Instructions to follow
Return only the stretch of the material below that begins with the line containing "-- ==== Sys2Proof/Tests/Slice0.lean" and ends with the line containing "def dM : Dest := ⟨false, false, true⟩", exactly; both of those lines belong to it.

=== Begin Enclosure ===

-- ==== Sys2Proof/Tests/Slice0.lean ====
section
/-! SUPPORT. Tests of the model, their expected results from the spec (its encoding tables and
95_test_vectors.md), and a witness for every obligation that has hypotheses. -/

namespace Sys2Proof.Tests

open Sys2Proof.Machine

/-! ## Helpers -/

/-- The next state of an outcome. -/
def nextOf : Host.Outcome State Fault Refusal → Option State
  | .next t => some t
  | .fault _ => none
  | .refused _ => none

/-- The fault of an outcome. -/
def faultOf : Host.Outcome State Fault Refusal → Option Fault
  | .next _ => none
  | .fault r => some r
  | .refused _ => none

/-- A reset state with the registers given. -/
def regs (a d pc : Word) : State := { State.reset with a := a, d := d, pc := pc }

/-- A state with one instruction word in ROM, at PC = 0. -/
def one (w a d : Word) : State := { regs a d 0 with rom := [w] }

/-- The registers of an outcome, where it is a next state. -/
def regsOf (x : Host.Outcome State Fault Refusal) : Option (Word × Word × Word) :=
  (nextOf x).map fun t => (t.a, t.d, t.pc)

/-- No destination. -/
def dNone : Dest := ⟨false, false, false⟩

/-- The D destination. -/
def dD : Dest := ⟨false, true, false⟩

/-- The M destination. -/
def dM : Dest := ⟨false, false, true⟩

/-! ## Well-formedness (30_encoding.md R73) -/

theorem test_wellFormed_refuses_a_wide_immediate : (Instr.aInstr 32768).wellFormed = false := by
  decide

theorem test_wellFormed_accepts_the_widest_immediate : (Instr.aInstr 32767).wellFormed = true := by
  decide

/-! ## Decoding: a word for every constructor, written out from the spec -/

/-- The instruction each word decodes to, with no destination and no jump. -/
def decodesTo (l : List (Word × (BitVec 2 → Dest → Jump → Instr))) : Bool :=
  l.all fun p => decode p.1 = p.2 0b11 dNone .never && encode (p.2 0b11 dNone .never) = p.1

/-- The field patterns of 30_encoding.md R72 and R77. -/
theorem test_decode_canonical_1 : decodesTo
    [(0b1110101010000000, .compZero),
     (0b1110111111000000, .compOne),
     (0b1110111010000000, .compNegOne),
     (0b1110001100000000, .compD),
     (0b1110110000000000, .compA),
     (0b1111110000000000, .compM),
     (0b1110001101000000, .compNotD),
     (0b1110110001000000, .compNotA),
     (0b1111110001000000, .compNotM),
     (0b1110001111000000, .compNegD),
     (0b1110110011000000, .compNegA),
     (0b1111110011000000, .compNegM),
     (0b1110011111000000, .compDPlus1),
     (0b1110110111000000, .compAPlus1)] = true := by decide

=== End Enclosure ===
=== Begin Enclosure ===

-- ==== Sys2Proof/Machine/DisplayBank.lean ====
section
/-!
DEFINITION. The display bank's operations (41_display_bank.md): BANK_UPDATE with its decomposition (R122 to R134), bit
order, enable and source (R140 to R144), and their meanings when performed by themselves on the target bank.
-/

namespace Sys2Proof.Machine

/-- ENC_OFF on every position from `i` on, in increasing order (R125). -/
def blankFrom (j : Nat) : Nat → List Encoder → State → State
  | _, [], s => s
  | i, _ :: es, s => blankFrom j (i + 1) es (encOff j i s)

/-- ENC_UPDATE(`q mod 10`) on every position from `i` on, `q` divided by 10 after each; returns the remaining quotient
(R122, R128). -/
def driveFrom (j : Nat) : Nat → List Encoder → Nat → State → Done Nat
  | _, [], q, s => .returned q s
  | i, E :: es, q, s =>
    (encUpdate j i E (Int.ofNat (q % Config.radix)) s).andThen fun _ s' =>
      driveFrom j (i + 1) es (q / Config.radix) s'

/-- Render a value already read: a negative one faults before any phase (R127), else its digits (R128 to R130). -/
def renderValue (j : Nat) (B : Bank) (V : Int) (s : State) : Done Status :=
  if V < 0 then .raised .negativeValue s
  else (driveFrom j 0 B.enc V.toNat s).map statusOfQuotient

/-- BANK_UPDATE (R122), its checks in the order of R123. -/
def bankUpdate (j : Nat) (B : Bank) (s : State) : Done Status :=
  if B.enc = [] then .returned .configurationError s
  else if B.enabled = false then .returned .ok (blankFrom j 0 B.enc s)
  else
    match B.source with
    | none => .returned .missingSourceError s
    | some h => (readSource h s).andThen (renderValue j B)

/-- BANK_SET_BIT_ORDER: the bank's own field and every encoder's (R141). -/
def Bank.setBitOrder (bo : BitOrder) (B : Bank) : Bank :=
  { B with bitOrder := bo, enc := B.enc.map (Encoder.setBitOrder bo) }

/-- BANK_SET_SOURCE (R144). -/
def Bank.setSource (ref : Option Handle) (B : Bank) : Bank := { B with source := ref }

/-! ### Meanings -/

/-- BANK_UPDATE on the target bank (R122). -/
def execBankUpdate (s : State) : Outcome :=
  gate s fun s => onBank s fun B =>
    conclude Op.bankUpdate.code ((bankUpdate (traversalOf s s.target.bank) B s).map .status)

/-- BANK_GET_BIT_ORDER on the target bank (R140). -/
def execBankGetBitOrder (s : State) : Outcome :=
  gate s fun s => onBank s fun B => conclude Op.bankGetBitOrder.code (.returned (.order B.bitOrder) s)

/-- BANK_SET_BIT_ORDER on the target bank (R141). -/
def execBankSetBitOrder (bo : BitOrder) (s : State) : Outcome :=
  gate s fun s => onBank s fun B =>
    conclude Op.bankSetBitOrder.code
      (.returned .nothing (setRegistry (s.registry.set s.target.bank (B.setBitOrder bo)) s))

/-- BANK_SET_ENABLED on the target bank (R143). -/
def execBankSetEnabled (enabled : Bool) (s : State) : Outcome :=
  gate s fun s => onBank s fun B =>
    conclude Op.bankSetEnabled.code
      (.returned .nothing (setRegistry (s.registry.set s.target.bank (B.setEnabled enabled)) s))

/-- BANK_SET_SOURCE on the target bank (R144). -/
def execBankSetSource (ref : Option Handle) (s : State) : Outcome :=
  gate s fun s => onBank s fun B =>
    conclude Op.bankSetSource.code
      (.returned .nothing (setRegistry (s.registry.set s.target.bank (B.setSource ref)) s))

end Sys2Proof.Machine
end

=== End Enclosure ===
=== Begin Enclosure ===

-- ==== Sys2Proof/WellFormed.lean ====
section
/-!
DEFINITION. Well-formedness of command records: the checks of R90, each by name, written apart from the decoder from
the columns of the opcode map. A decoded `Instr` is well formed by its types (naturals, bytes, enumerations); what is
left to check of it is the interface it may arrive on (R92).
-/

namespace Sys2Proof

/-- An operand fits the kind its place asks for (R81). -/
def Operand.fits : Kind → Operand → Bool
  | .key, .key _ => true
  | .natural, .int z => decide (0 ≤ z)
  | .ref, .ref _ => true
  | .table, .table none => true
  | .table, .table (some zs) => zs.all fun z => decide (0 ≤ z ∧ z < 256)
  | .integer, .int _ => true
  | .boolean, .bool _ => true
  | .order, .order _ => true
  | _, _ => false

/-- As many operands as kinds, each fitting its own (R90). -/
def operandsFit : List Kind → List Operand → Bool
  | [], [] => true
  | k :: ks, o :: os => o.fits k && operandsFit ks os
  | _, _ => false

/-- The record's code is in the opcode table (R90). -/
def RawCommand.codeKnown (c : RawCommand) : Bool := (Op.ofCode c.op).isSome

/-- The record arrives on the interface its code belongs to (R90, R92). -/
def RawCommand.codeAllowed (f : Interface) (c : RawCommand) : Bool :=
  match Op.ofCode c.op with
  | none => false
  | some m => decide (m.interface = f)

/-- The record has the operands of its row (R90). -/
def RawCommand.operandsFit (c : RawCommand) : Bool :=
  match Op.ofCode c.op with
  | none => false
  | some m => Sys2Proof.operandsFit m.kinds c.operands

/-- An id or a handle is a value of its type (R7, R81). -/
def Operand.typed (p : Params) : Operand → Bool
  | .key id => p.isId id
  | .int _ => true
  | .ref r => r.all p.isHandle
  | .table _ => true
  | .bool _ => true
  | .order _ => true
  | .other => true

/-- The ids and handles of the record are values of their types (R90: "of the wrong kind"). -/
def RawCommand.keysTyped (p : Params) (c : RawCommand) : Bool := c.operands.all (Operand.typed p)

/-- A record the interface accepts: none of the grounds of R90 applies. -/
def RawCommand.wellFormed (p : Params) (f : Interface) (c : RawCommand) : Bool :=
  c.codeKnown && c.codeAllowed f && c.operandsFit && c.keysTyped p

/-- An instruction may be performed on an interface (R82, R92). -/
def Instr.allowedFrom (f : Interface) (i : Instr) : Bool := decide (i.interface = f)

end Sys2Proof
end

=== End Enclosure ===

The answer
-- ==== Sys2Proof/Tests/Slice0.lean ====
section
/-! SUPPORT. Tests of the model, their expected results from the spec (its encoding tables and
95_test_vectors.md), and a witness for every obligation that has hypotheses. -/

namespace Sys2Proof.Tests

open Sys2Proof.Machine

/-! ## Helpers -/

/-- The next state of an outcome. -/
def nextOf : Host.Outcome State Fault Refusal → Option State
  | .next t => some t
  | .fault _ => none
  | .refused _ => none

/-- The fault of an outcome. -/
def faultOf : Host.Outcome State Fault Refusal → Option Fault
  | .next _ => none
  | .fault r => some r
  | .refused _ => none

/-- A reset state with the registers given. -/
def regs (a d pc : Word) : State := { State.reset with a := a, d := d, pc := pc }

/-- A state with one instruction word in ROM, at PC = 0. -/
def one (w a d : Word) : State := { regs a d 0 with rom := [w] }

/-- The registers of an outcome, where it is a next state. -/
def regsOf (x : Host.Outcome State Fault Refusal) : Option (Word × Word × Word) :=
  (nextOf x).map fun t => (t.a, t.d, t.pc)

/-- No destination. -/
def dNone : Dest := ⟨false, false, false⟩

/-- The D destination. -/
def dD : Dest := ⟨false, true, false⟩

/-- The M destination. -/
def dM : Dest := ⟨false, false, true⟩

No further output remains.